Maybe he just wanted to see what I’d do if I thought he was dead. He’d snuck in among the black cornfield of people standing at the cemetery and was watching. If I looked sad, he’d know I cared.
The priest talked for ages. I searched for Dad among all the people there but couldn’t spot him. Maybe he was hiding behind the cypresses, or maybe he’d disguised himself to look like somebody else, like in that TV show, The Saint , about that Simon Templar guy. But if I could see his eyes, I knew I’d recognize him.
That was autumn 1988. After that, I learned how to write and read, I learned it’s impossible for a person to write, draw, or say everything inside their head, I learned what friendship is, how thoughts can be dangerous, and, finally, about death.
After the priest was done blessing everything in the world, Feri, the gravedigger, and his son shoveled dirt onto the coffin, and people began drifting away. My aunt and grandmother had made cakes, coffee, and stiff drinks at home. I played with my cousins in my room. I was quiet, but impatient. Once in a while, someone would come in with a coffee cup or a shot glass and say something like “Don’t you be sad now” or “Your daddy’ll always be with you, even if you can’t see him.” I’d bite my tongue and drive my toy car behind the bed.

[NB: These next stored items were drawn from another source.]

theorem concat_fields_XYN {w : Word} {p : Nibble} (hp : fieldOp w = p) :
    p ++ fieldX w ++ fieldY w ++ fieldN w = w := by
  subst hp
  apply BitVec.eq_of_toNat_eq
  have := w.isLt
  rw [toNat_concat, toNat_concat, toNat_concat, toNat_fieldOp, toNat_fieldX, toNat_fieldY, toNat_fieldN]
  omega

theorem concat_fields_N {w : Word} {p : Nibble} (hp : fieldOp w = p) : p ++ fieldMid w ++ fieldN w = w := by
  subst hp
  apply BitVec.eq_of_toNat_eq
  have := w.isLt
  rw [toNat_concat, toNat_concat, toNat_fieldOp, toNat_fieldMid, toNat_fieldN]
  omega

/-! The same formats with their key given. -/

theorem concat_fields_N_of_key {w : Word} {p q : Nibble} (hp : fieldOp w = p) (hq : fieldN w = q) :
    p ++ fieldMid w ++ q = w := by
  rw [← hq, concat_fields_N hp]

theorem concat_fields_XY_of_key {w : Word} {p q : Nibble} (hp : fieldOp w = p) (hq : fieldN w = q) :
    p ++ fieldX w ++ fieldY w ++ q = w := by
  rw [← hq, concat_fields_XYN hp]

theorem concat_fields_X_of_key {w : Word} {p : Nibble} {k : Byte} (hp : fieldOp w = p) (hk : fieldKK w = k) :
    p ++ fieldX w ++ k = w := by
  rw [← hk, concat_fields_XK hp]

/-- The secondary keys stand in the operand bits `nnn` (30_encoding.md R75). -/
theorem keyN_fieldNNN (w : Word) : keyN (fieldNNN w) = fieldN w := by
  apply BitVec.eq_of_toNat_eq
  simp only [keyN, BitVec.extractLsb'_toNat, toNat_fieldNNN, toNat_fieldN]
  omega

theorem keyKK_fieldNNN (w : Word) : keyKK (fieldNNN w) = fieldKK w := by
  apply BitVec.eq_of_toNat_eq
  simp only [keyKK, BitVec.extractLsb'_toNat, toNat_fieldNNN, toNat_fieldKK]
  omega

/-! A no-op whose key is unmapped is well-formed (30_encoding.md R77). -/

theorem wellFormed_noop0 {w : Word} (h : fieldN w ∉ keysOf0) : (Instr.noop0 (fieldNNN w)).wellFormed = true := by
  simpa [Instr.wellFormed, keyN_fieldNNN] using h

theorem wellFormed_noop8 {w : Word} (h : fieldN w ∉ keysOf8) : (Instr.noop8 (fieldNNN w)).wellFormed = true := by
  simpa [Instr.wellFormed, keyN_fieldNNN] using h

theorem wellFormed_noopE {w : Word} (h : fieldN w ∉ keysOfE) : (Instr.noopE (fieldNNN w)).wellFormed = true := by
  simpa [Instr.wellFormed, keyN_fieldNNN] using h

theorem wellFormed_noopF {w : Word} (h : fieldKK w ∉ keysOfF) : (Instr.noopF (fieldNNN w)).wellFormed = true := by
  simpa [Instr.wellFormed, keyKK_fieldNNN] using h

/-- An instruction that stands for the word `w`. -/
def StandsFor (w : Word) (i : Instr) : Prop := i.wellFormed = true ∧ encode i = w

theorem standsFor_decode0 {w : Word} (h : fieldOp w = 0x0) : StandsFor w (decode0 w) := by
  unfold decode0
  split_ifs with h0 hE
  · exact ⟨rfl, concat_fields_N_of_key h h0⟩
  · exact ⟨rfl, concat_fields_N_of_key h hE⟩
  · have hkey : fieldN w ∉ keysOf0 := by
      simp only [keysOf0, List.mem_cons, h0, hE, List.not_mem_nil, or_self, not_false_eq_true]
    exact ⟨wellFormed_noop0 hkey, concat_fields_A h⟩

theorem standsFor_decode8 {w : Word} (h : fieldOp w = 0x8) : StandsFor w (decode8 w) := by
  unfold decode8
  split_ifs
  case neg =>
    have hkey : fieldN w ∉ keysOf8 := by
      simp only [keysOf8, List.mem_cons, *, List.not_mem_nil, or_self, not_false_eq_true]
    exact ⟨wellFormed_noop8 hkey, concat_fields_A h⟩
  all_goals exact ⟨rfl, concat_fields_XY_of_key h ‹_›⟩

theorem standsFor_decodeE {w : Word} (h : fieldOp w = 0xE) : StandsFor w (decodeE w) := by
  unfold decodeE
  split_ifs with hE h1
  · exact ⟨rfl, concat_fields_XY_of_key h hE⟩
  · exact ⟨rfl, concat_fields_XY_of_key h h1⟩
  · have hkey : fieldN w ∉ keysOfE := by
      simp only [keysOfE, List.mem_cons, hE, h1, List.not_mem_nil, or_self, not_false_eq_true]
    exact ⟨wellFormed_noopE hkey, concat_fields_A h⟩

theorem standsFor_decodeF {w : Word} (h : fieldOp w = 0xF) : StandsFor w (decodeF w) := by
  unfold decodeF
  split_ifs
  case neg =>
    have hkey : fieldKK w ∉ keysOfF := by
      simp only [keysOfF, List.mem_cons, *, List.not_mem_nil, or_self, not_false_eq_true]
    exact ⟨wellFormed_noopF hkey, concat_fields_A h⟩
  all_goals exact ⟨rfl, concat_fields_X_of_key h ‹_›⟩

/-- An op that is none of the fifteen values below is 0xF, the last branch of the primary level (30_encoding.md R74). -/
theorem op_eq_F {p : Nibble} (h : p ∉ [0x0, 0x1, 0x2, 0x3, 0x4, 0x5, 0x6, 0x7, 0x8, 0x9, 0xA, 0xB, 0xC, 0xD, 0xE]) :
    p = 0xF := by
  revert p
  decide

theorem StandsFor.ite {w : Word} {c : Prop} [Decidable c] {i j : Instr} (hi : c → StandsFor w i)
    (hj : ¬ c → StandsFor w j) : StandsFor w (if c then i else j) := by
  split
  · exact hi ‹_›
  · exact hj ‹_›

/-- Whatever its op, a word decodes to an instruction that stands for it (30_encoding.md R79). -/
theorem standsFor_decodeWord (w : Word) : StandsFor w (decodeWord w) := by
  unfold decodeWord
  refine .ite standsFor_decode0 fun h0 => ?_
  refine .ite (fun h => ⟨rfl, concat_fields_A h⟩) fun h1 => .ite (fun h => ⟨rfl, concat_fields_A h⟩) fun h2 => ?_
  refine .ite (fun h => ⟨rfl, concat_fields_XK h⟩) fun h3 => .ite (fun h => ⟨rfl, concat_fields_XK h⟩) fun h4 => ?_
  refine .ite (fun h => ⟨rfl, concat_fields_XYN h⟩) fun h5 => ?_
  refine .ite (fun h => ⟨rfl, concat_fields_XK h⟩) fun h6 => .ite (fun h => ⟨rfl, concat_fields_XK h⟩) fun h7 => ?_
  refine .ite standsFor_decode8 fun h8 => ?_
  refine .ite (fun h => ⟨rfl, concat_fields_XYN h⟩) fun h9 => ?_
  refine .ite (fun h => ⟨rfl, concat_fields_A h⟩) fun hA => .ite (fun h => ⟨rfl, concat_fields_A h⟩) fun hB => ?_
  refine .ite (fun h => ⟨rfl, concat_fields_XK h⟩) fun hC => .ite (fun h => ⟨rfl, concat_fields_XYN h⟩) fun hD => ?_
  refine .ite standsFor_decodeE fun hE => standsFor_decodeF (op_eq_F ?_)
  simp only [List.mem_cons, h0, h1, h2, h3, h4, h5, h6, h7, h8, h9, hA, hB, hC, hD, hE, List.not_mem_nil, or_self,
    not_false_eq_true]

/-! ### The opcode map -/

/-- A well-formed instruction's word selects the instruction's row (30_encoding.md R76). -/
theorem row_selects_encode {i : Instr} (h : i.wellFormed = true) : i.row.selects (encode i) = true := by
  cases i with
  | cls m => exact Laws.Row.cls m h
  | ret m => exact Laws.Row.ret m h
  | jp nnn | call nnn | ldI nnn | jpV0 nnn => exact Laws.Row.format_A _ nnn
  | seImm x kk | sneImm x kk | ldImm x kk | addImm x kk | rnd x kk => exact Laws.Row.format_XK _ x kk
  | seReg x y n | sneReg x y n | drw x y n => exact Laws.Row.format_XYN _ x y n
  | ldReg x y | orReg x y | andReg x y | xorReg x y | addReg x y | sub x y | shr x y | subn x y | shl x y =>
    exact Laws.Row.format_XY _ _ x y
  | skp x ign | sknp x ign => exact Laws.Row.format_XY _ _ x ign
  | ldVxDT x | ldVxK x | ldDTVx x | ldSTVx x | addI x | ldF x | ldB x | storeRegs x | loadRegs x =>
    exact Laws.Row.format_X _ x _
  | noop0 arg | noop8 arg | noopE arg | noopF arg => exact Laws.Row.format_A _ arg

/-- The row of every instruction but the no-ops is one of the 34 of the map. -/
theorem row_mem_or_isNoOp (i : Instr) : i.row ∈ instructionRows ∨ ∃ arg, Machine.IsNoOp i arg := by
  cases i with
  | noop0 arg | noop8 arg | noopE arg | noopF arg => exact .inr ⟨arg, by simp [Machine.IsNoOp]⟩
  | _ => exact .inl (by simp [Instr.row, instructionRows])

/-- No word selects two rows of the map. -/
theorem row_unique {w : Word} {r q : OpcodeRow} (hr : r ∈ instructionRows) (hq : q ∈ instructionRows)
    (hrw : r.selects w = true) (hqw : q.selects w = true) : r = q := by
  by_contra hne
  simp only [OpcodeRow.selects, beq_iff_eq] at hrw hqw
  have hsymm : Std.Symm (fun r q : OpcodeRow => r.pattern &&& q.mask ≠ q.pattern &&& r.mask) :=
    ⟨fun _ _ h => h.symm⟩
  have hdisj := instructionRows_disjoint.forall hr hq hne
  apply hdisj
  rw [← hrw, ← hqw, BitVec.and_assoc, BitVec.and_assoc, BitVec.and_comm r.mask]

/-- What a row asks of the word that selects it, for a field that its mask covers. -/
theorem field_of_selects {w : Word} {r : OpcodeRow} {k n : Nat} (h : r.selects w = true)
    (hm : r.mask.extractLsb' k n = BitVec.allOnes n) : w.extractLsb' k n = r.pattern.extractLsb' k n := by
  simp only [OpcodeRow.selects, beq_iff_eq] at h
  rw [← h, BitVec.extractLsb'_and, hm, BitVec.and_allOnes]

/-! The rows of each family that dispatches twice look at its key and give it a mapped value (30_encoding.md R75). -/

theorem rows_of_family0 : ∀ r ∈ instructionRows, fieldOp r.pattern = 0x0 →
    fieldN r.mask = BitVec.allOnes 4 ∧ fieldN r.pattern ∈ keysOf0 := by
  decide

theorem rows_of_family8 : ∀ r ∈ instructionRows, fieldOp r.pattern = 0x8 →
    fieldN r.mask = BitVec.allOnes 4 ∧ fieldN r.pattern ∈ keysOf8 := by
  decide

theorem rows_of_familyE : ∀ r ∈ instructionRows, fieldOp r.pattern = 0xE →
    fieldN r.mask = BitVec.allOnes 4 ∧ fieldN r.pattern ∈ keysOfE := by
  decide

theorem rows_of_familyF : ∀ r ∈ instructionRows, fieldOp r.pattern = 0xF →
    fieldKK r.mask = BitVec.allOnes 8 ∧ fieldKK r.pattern ∈ keysOfF := by
  decide

/-- Every row looks at the op (30_encoding.md R74). -/
theorem rows_look_at_op : ∀ r ∈ instructionRows, fieldOp r.mask = BitVec.allOnes 4 := by decide

/-- A row that selects a word of a family that dispatches on n asks for a mapped key. -/
theorem keyN_mem_of_selects {p : Nibble} {arg : Addr12} {keys : List Nibble} {r : OpcodeRow}
    (hr : r ∈ instructionRows)
    (hrows : ∀ r ∈ instructionRows, fieldOp r.pattern = p →
      fieldN r.mask = BitVec.allOnes 4 ∧ fieldN r.pattern ∈ keys)
    (h : r.selects (p ++ arg) = true) : keyN arg ∈ keys := by
  obtain ⟨hp, -, hn, -⟩ := fields_A p arg
  have hop : fieldOp (p ++ arg) = fieldOp r.pattern := field_of_selects h (rows_look_at_op r hr)
  obtain ⟨hmask, hkey⟩ := hrows r hr (hop.symm.trans hp)
  have hfield : fieldN (p ++ arg) = fieldN r.pattern := field_of_selects h hmask
  rwa [← hn, hfield]

/-- A row that selects a word of family 0xF asks for a mapped key. -/
theorem keyKK_mem_of_selects {arg : Addr12} {r : OpcodeRow} (hr : r ∈ instructionRows)
    (h : r.selects (0xF#4 ++ arg) = true) : keyKK arg ∈ keysOfF := by
  obtain ⟨hp, -, -, hk⟩ := fields_A 0xF#4 arg
  have hop : fieldOp (0xF#4 ++ arg) = fieldOp r.pattern := field_of_selects h (rows_look_at_op r hr)
  obtain ⟨hmask, hkey⟩ := rows_of_familyF r hr (hop.symm.trans hp)
  have hfield : fieldKK (0xF#4 ++ arg) = fieldKK r.pattern := field_of_selects h hmask
  rwa [← hk, hfield]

They were all quiet, but nobody cried until Godmother went to the car to get lollipops and Milka chocolate for the kids. She worked in Germany like my dad, and I was the only one who called her Godmother—everybody else called her Ljubica. Through the window I thought her sweater was the same one my dad had always worn, and when the door opened, I said, “You’re back!” Everybody stopped talking for a moment, and then Godmother came in, closed the door, took out her already wet handkerchief, and buried her face in it. She knelt and hugged me, and the chocolate and round plastic box of lollipops slipped to the floor. Without a word, she went into the bathroom and didn’t come out until it was only my mother, my sister, me, and the smell of the funeral wreaths left in the house.
The dark came, and it felt like it went deeper into the house that night. I lay in bed, thumbing through a picture book about Iva and Ana taking a plane. My sister said I had to brush my teeth, so I followed her to the bathroom. She opened the door, then quickly closed it and said, “No brushing teeth or washing feet tonight. Put on your PJs, and I’ll tuck you in.” When my sister had opened the bathroom door, I’d seen Mom sitting on the toilet lid and Godmother in front of her holding her head. Mom’s face was red and puffy, and she was crying in a whole different way than people had been crying at the graveyard. No restraint. Her hair was stuck to her forehead, her eyelashes were matted, her mouth was raw and red, and her arms shook even though they were resting on her knees. I heard her whisper, “How’ll I do this all alone?” and then they looked at the door, which my sister quickly shut.